Sun Certified Programmer & Developer Study Guide
by Kathy Sierra and Bert Bates
Imagine this: you're in college, studying for the final exam -- and the teacher gives you all of her notes that spell out EXACTLY what you need to know, what you DON'T need to worry about, and even points out all the little traps she'll try to catch you in when you take the exam. Kathy Sierra, the co-developer of the 310-035 Programmer's exam, with the help of Bert Bates has done just that. The 3rd edition of Osborne's Sun Certified Programmer and Developer for Java 2 is an awesome book.

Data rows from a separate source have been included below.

-- ==== Sys2Proof/Syntax.lean ====
section
/-! DEFINITION. The instructions of the CORE ISA, one constructor per row of spec/opcode_table.json.
An operand is the byte that stands in the instruction (spec/30_encoding.md R71, R74, R79): a register operand is its
whole index byte, so an index above 7 can be written down; WellFormed.lean is the check that refuses it. -/

namespace Sys2Proof

/-- The thirteen operations (R72), in the opcode table's order. -/
inductive Op where
  | halt | loadImmediate | printReg | add | mul | push | pop | call | ret | compare | jump | jumpIfEqual
  | jumpIfNotEqual
  deriving DecidableEq, Repr

/-- The four instruction formats (R71). -/
inductive Format where
  /-- No operand. -/
  | n
  /-- One register. -/
  | r
  /-- Two registers. -/
  | rr
  /-- A register and an 8-bit immediate. -/
  | ri
  deriving DecidableEq, Repr

/-- An instruction with its operand bytes: `op1` first, then `op2` (R79). -/
inductive Instr where
  /-- HALT (R120). -/
  | halt
  /-- LOAD_IMMEDIATE dest, imm8 (R122). -/
  | loadImmediate (dest imm : Byte)
  /-- PRINT_REG src (R124). -/
  | printReg (src : Byte)
  /-- ADD a, b (R100). -/
  | add (a b : Byte)
  /-- MUL a, b (R102). -/
  | mul (a b : Byte)
  /-- PUSH src (R141). -/
  | push (src : Byte)
  /-- POP dest (R143). -/
  | pop (dest : Byte)
  /-- CALL target (R161). -/
  | call (target : Byte)
  /-- RETURN (R163). -/
  | ret
  /-- COMPARE a, b (R104). -/
  | compare (a b : Byte)
  /-- JUMP target (R165). -/
  | jump (target : Byte)
  /-- JUMP_IF_EQUAL target (R167). -/
  | jumpIfEqual (target : Byte)
  /-- JUMP_IF_NOT_EQUAL target (R169). -/
  | jumpIfNotEqual (target : Byte)
  deriving DecidableEq, Repr

end Sys2Proof
end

Get this -- it's actually entertaining to read, very easy to understand, and the mock exams more closely resemble the real thing than any other mock out there. The "Two-minute Drills" are an excellent resource to help you review before you take the exam. The Exam Watches interspersed throughout the chapter point out all the traps you might fall in during the exam, and the On The Job blurbs give you a practical application for the knowledge you just learned.

The end chunk of the book discusses what you need to know to pass the Developer s exam. It won't teach you Swing or Threads - but what the exam assessor's are looking for - the things you need to pay attention to in order to pass that exam.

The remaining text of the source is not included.